[Stored data entries]
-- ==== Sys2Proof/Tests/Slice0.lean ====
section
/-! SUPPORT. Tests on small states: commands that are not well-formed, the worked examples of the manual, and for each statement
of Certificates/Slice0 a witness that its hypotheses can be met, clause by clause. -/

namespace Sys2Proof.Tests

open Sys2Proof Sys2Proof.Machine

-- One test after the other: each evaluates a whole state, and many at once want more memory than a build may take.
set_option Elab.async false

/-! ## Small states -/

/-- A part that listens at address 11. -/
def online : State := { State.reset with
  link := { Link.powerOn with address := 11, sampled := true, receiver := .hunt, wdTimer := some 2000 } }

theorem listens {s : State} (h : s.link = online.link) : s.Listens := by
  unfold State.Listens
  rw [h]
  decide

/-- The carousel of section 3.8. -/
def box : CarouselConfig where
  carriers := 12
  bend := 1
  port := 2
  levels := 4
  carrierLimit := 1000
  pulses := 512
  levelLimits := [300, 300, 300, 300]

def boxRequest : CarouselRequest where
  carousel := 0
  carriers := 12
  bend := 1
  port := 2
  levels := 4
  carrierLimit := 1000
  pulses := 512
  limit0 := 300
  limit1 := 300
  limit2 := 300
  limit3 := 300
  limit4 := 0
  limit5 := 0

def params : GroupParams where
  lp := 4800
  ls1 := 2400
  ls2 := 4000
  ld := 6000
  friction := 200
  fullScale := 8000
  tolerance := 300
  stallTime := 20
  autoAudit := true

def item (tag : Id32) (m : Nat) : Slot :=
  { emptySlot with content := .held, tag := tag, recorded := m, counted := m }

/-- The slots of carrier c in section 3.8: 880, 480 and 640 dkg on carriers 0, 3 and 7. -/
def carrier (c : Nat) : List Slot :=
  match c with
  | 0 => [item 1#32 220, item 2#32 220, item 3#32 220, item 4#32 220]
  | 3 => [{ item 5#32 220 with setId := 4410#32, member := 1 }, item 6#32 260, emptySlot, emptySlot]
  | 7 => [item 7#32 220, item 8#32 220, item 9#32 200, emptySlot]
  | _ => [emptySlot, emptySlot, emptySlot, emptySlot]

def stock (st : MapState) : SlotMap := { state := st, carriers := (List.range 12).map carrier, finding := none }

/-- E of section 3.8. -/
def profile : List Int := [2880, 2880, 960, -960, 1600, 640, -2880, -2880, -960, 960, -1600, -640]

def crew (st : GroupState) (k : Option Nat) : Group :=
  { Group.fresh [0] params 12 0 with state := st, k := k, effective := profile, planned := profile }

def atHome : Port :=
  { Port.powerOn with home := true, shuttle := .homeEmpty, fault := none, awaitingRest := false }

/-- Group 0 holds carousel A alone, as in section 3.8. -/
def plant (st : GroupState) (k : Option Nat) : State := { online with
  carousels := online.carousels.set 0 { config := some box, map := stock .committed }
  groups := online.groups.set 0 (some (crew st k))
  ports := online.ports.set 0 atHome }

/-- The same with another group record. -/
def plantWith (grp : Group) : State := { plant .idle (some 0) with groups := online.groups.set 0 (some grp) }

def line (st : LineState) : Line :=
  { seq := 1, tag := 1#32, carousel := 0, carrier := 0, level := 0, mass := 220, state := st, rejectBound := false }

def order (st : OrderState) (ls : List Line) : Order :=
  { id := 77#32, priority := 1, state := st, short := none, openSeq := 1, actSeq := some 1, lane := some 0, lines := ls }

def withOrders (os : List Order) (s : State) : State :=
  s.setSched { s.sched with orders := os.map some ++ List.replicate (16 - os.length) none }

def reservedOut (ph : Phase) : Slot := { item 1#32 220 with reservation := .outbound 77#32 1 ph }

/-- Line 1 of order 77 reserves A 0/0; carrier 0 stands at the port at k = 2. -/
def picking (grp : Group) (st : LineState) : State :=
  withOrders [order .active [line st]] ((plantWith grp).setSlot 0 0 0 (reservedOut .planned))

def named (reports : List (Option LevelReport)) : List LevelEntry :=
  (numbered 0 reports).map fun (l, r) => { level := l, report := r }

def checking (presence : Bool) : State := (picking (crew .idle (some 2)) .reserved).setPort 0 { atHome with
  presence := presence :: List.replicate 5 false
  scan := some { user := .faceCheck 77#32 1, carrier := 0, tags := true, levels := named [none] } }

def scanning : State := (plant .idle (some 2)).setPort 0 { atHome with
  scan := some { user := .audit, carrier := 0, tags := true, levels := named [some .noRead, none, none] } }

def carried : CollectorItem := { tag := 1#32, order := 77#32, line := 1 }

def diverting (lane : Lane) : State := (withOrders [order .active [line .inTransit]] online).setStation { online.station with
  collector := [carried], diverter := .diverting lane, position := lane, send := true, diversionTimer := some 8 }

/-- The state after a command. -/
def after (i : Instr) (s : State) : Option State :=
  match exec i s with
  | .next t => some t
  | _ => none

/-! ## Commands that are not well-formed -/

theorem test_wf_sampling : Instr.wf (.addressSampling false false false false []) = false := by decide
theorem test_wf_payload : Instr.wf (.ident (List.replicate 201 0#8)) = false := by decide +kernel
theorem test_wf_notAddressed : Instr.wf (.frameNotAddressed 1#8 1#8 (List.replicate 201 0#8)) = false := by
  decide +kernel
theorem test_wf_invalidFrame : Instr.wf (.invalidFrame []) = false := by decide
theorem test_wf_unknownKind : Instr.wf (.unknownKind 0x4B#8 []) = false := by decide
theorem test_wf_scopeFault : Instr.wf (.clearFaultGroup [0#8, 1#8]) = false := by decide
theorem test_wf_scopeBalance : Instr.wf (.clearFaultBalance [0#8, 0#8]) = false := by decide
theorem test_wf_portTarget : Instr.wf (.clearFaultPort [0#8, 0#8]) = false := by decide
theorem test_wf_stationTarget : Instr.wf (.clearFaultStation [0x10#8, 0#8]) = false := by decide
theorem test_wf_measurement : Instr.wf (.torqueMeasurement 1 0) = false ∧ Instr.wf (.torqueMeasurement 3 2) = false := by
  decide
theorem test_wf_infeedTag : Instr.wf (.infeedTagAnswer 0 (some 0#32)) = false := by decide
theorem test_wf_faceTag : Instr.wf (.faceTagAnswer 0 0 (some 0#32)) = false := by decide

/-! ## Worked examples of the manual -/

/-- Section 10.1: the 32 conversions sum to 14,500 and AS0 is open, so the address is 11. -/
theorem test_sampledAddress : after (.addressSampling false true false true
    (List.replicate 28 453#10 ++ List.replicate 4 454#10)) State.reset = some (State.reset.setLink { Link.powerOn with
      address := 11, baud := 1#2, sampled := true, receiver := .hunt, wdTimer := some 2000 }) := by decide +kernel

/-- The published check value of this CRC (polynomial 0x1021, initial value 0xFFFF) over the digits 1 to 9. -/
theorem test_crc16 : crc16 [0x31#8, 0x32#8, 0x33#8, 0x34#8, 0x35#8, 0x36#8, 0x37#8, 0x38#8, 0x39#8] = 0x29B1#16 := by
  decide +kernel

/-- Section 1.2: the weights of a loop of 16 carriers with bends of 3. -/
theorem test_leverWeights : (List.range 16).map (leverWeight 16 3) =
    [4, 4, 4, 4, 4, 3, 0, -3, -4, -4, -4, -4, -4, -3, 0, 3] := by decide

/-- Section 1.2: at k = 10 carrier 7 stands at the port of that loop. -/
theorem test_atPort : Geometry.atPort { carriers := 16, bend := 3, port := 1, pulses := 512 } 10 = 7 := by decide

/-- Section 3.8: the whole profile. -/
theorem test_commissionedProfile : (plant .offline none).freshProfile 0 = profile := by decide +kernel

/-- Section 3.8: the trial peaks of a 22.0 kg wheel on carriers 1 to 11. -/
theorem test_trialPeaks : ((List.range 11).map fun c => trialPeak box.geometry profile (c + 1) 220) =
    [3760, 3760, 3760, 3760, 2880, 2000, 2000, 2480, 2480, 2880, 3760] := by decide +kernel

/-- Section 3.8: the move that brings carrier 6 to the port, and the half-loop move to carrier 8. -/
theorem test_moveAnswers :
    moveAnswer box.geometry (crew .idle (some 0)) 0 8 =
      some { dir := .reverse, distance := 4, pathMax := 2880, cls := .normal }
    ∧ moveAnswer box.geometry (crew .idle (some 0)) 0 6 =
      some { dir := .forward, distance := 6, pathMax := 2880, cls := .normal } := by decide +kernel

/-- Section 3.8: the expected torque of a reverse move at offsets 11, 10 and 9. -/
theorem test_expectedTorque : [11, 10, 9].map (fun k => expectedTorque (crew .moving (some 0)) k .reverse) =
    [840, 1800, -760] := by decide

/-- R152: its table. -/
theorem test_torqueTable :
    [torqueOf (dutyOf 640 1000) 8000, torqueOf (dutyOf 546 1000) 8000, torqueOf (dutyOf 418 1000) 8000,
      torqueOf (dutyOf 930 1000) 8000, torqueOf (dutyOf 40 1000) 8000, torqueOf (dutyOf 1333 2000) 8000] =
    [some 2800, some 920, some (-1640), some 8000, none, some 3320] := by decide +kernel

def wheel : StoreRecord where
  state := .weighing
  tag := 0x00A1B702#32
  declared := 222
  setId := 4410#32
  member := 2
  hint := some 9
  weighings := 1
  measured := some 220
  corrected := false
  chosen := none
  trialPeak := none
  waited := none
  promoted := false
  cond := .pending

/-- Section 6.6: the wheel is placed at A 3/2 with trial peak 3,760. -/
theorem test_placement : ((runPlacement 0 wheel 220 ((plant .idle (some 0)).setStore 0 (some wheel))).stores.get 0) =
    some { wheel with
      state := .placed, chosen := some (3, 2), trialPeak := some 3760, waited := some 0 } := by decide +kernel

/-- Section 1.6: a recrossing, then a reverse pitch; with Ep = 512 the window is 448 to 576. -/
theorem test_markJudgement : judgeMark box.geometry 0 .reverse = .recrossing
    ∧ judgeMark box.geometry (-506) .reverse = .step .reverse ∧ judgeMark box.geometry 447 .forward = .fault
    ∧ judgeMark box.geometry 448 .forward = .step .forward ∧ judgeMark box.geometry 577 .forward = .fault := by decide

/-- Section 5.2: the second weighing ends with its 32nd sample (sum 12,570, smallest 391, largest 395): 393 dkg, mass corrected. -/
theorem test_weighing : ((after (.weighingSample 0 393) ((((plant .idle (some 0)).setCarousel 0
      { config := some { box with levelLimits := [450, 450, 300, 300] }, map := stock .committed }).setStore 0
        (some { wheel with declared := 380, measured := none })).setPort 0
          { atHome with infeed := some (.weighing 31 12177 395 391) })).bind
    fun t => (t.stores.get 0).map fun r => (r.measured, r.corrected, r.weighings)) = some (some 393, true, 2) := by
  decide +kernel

---

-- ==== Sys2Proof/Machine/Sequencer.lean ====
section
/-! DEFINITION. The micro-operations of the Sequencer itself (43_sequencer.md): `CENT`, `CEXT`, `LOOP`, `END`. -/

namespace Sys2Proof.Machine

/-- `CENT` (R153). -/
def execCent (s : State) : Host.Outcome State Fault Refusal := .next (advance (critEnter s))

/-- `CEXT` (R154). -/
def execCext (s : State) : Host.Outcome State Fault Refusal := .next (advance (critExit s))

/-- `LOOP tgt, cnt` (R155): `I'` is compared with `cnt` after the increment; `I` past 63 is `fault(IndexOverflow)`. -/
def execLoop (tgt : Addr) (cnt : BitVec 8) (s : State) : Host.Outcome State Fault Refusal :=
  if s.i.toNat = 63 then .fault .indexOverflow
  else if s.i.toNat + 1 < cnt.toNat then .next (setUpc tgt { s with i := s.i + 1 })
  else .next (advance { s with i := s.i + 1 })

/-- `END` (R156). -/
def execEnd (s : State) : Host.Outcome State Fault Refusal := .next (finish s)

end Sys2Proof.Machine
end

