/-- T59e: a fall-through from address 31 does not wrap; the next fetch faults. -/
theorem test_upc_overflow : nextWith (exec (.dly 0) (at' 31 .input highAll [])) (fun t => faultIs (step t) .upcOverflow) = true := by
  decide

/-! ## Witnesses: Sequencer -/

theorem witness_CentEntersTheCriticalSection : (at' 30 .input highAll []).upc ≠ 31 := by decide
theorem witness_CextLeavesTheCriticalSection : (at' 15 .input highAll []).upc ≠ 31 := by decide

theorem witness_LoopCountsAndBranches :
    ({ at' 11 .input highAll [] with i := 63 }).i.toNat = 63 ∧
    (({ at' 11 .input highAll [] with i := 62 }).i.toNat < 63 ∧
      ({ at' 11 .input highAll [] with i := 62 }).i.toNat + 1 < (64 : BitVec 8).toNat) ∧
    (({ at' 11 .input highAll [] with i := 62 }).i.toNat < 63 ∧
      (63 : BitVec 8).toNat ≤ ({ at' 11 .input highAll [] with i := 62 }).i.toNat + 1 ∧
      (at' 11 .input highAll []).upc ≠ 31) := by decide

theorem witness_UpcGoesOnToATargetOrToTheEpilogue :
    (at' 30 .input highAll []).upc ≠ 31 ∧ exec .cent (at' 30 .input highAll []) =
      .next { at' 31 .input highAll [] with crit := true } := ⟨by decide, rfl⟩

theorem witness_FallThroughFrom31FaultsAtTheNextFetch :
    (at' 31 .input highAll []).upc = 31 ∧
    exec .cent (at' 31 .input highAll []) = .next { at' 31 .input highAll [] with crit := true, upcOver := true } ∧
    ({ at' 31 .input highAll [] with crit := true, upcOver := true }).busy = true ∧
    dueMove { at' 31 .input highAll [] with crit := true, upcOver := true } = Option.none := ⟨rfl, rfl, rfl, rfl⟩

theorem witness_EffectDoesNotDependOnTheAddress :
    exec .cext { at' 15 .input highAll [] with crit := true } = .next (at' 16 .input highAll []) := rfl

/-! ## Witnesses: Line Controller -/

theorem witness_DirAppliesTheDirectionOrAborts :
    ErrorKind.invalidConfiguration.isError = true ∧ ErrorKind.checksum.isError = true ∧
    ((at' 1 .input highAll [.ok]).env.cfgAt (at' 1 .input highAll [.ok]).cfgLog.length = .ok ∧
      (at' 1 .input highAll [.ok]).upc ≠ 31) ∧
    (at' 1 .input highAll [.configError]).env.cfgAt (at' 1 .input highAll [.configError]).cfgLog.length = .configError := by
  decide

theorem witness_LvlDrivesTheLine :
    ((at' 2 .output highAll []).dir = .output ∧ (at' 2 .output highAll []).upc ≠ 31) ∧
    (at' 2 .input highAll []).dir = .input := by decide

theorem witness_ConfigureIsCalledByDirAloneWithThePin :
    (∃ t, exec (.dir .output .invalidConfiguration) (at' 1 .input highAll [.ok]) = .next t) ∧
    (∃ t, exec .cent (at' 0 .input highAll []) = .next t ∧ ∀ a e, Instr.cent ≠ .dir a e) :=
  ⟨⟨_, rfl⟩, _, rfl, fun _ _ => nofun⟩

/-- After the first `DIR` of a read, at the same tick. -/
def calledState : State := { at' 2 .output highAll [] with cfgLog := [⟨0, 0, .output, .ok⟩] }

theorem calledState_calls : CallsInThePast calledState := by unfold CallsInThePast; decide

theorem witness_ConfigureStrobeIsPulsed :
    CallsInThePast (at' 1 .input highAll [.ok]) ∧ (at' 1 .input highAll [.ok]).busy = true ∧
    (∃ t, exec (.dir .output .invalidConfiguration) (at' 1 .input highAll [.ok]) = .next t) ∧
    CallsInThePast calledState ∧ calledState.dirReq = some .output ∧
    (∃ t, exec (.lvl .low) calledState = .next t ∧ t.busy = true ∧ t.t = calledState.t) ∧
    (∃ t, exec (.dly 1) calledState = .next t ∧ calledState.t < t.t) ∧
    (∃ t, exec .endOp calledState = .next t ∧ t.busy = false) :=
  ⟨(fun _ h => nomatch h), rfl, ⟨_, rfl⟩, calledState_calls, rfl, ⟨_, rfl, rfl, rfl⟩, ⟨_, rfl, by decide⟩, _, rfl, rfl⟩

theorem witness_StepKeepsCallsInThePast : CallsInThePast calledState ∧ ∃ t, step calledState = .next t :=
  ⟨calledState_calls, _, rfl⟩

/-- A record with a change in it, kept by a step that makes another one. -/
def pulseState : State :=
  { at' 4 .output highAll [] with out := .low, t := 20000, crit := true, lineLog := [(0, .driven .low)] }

▶ **EXERCISE REQUIREMENTS**:
Every line from the data above that contains "setId" must appear in the answer.

▶ **EXERCISE SOLUTION**:
  | 3 => [{ item 5#32 220 with setId := 4410#32, member := 1 }, item 6#32 260, emptySlot, emptySlot]
  setId := 4410#32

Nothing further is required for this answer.